-- ==== Sys2Proof/Certificates/Slice0/Obligations.lean ====
section
/-! DEFINITION. The statements for the provers. -/

open Sys2Proof Sys2Proof.Machine

/-! ### The S slot: integers -/

/-- R288. The results of the two-operand integer instructions and of their 32-bit forms, each with its latency: the exact
integer of the operands' values, narrowed. `s1` and `s2` are `s`, or `s` with free values drawn where an operand was
read in a shadow (R141, R142). R288. The bitwise instructions and the shifts, by s = b mod 64, or b mod 32 in the
32-bit forms. R288. CLZ, CTZ and POPC count in the operand, or in its low 32 bits: the leading and trailing zeros are
those before the first bit set, 64 or 32 for zero. The model's choices behind it: log entry 9. -/
def Obligations.IntegerAndBitwiseResults : Prop :=
  (∀ (s s1 s2 : State) (a : SSpec) (b : SOpnd) (w : WReg) (x y : Word),
     readS s a 0 = .ok x s1 → readSO s1 b 1 = .ok y s2 →
     Runs (.add a b w false) s (s2.result (BitVec.ofInt 64 (x.toInt + y.toInt)) 1 w) ∧
     Runs (.add a b w true) s (s2.result (sext32 (x.toInt + y.toInt)) 1 w) ∧
     Runs (.sub a b w false) s (s2.result (BitVec.ofInt 64 (x.toInt - y.toInt)) 1 w) ∧
     Runs (.sub a b w true) s (s2.result (sext32 (x.toInt - y.toInt)) 1 w) ∧
     Runs (.mul a b w false) s (s2.result (BitVec.ofInt 64 (x.toInt * y.toInt)) 3 w) ∧
     Runs (.mul a b w true) s (s2.result (sext32 (x.toInt * y.toInt)) 3 w) ∧
     Runs (.mulh a b w) s (s2.result (BitVec.ofInt 64 (x.toInt * y.toInt / 2 ^ 64)) 3 w) ∧
     Runs (.mulhz a b w) s (s2.result (BitVec.ofNat 64 (x.toNat * y.toNat / 2 ^ 64)) 3 w) ∧
     Runs (.min a b w) s (s2.result (BitVec.ofInt 64 (min x.toInt y.toInt)) 1 w) ∧
     Runs (.max a b w) s (s2.result (BitVec.ofInt 64 (max x.toInt y.toInt)) 1 w) ∧
     Runs (.minz a b w) s (s2.result (BitVec.ofNat 64 (min x.toNat y.toNat)) 1 w) ∧
     Runs (.maxz a b w) s (s2.result (BitVec.ofNat 64 (max x.toNat y.toNat)) 1 w)) ∧
  ((∀ (s s1 s2 : State) (a : SSpec) (b : SOpnd) (w : WReg) (x y : Word),
     readS s a 0 = .ok x s1 → readSO s1 b 1 = .ok y s2 →
     Runs (.and a b w) s (s2.result (x &&& y) 1 w) ∧
     Runs (.or a b w) s (s2.result (x ||| y) 1 w) ∧
     Runs (.xor a b w) s (s2.result (x ^^^ y) 1 w) ∧
     Runs (.andn a b w) s (s2.result (x &&& ~~~y) 1 w) ∧
     Runs (.shl a b w false) s (s2.result (BitVec.ofNat 64 (x.toNat * 2 ^ (y.toNat % 64))) 1 w) ∧
     Runs (.shl a b w true) s (s2.result (sext32 (x.toInt * 2 ^ (y.toNat % 32))) 1 w) ∧
     Runs (.shr a b w false) s (s2.result (BitVec.ofNat 64 (x.toNat / 2 ^ (y.toNat % 64))) 1 w) ∧
     Runs (.shr a b w true) s (s2.result (sext32 (x.toNat % 2 ^ 32 / 2 ^ (y.toNat % 32) : Nat)) 1 w) ∧
     Runs (.sra a b w false) s (s2.result (BitVec.ofInt 64 (x.toInt / 2 ^ (y.toNat % 64))) 1 w) ∧
     Runs (.sra a b w true) s (s2.result (sext32 ((x.setWidth 32).toInt / 2 ^ (y.toNat % 32))) 1 w) ∧
     Runs (.rot a b w false) s
       (s2.result ((x <<< (y.toNat % 64)) ||| (x >>> (64 - y.toNat % 64))) 1 w) ∧
     Runs (.rot a b w true) s
       (s2.result ((((x.setWidth 32) <<< (y.toNat % 32)) ||| ((x.setWidth 32) >>> (32 - y.toNat % 32))).signExtend 64)
         1 w)) ∧
   (∀ (s s1 : State) (a : SSpec) (w : WReg) (x : Word) (w32 : Bool), readS s a 0 = .ok x s1 →
     let n := if w32 then 32 else 64
     (∃ z ≤ n, Runs (.clz a w w32) s (s1.result (BitVec.ofNat 64 z) 1 w) ∧
       (∀ i < z, x.getLsbD (n - 1 - i) = false) ∧ (z < n → x.getLsbD (n - 1 - z) = true)) ∧
     (∃ z ≤ n, Runs (.ctz a w w32) s (s1.result (BitVec.ofNat 64 z) 1 w) ∧
       (∀ i < z, x.getLsbD i = false) ∧ (z < n → x.getLsbD z = true)) ∧
     Runs (.popc a w w32) s (s1.result (BitVec.ofNat 64 ((List.range n).countP x.getLsbD)) 1 w)))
# # # # # # #
What is required: If a line of the data holds the string "ofInt", count it. Then state the total and nothing more.

Result of the task: 7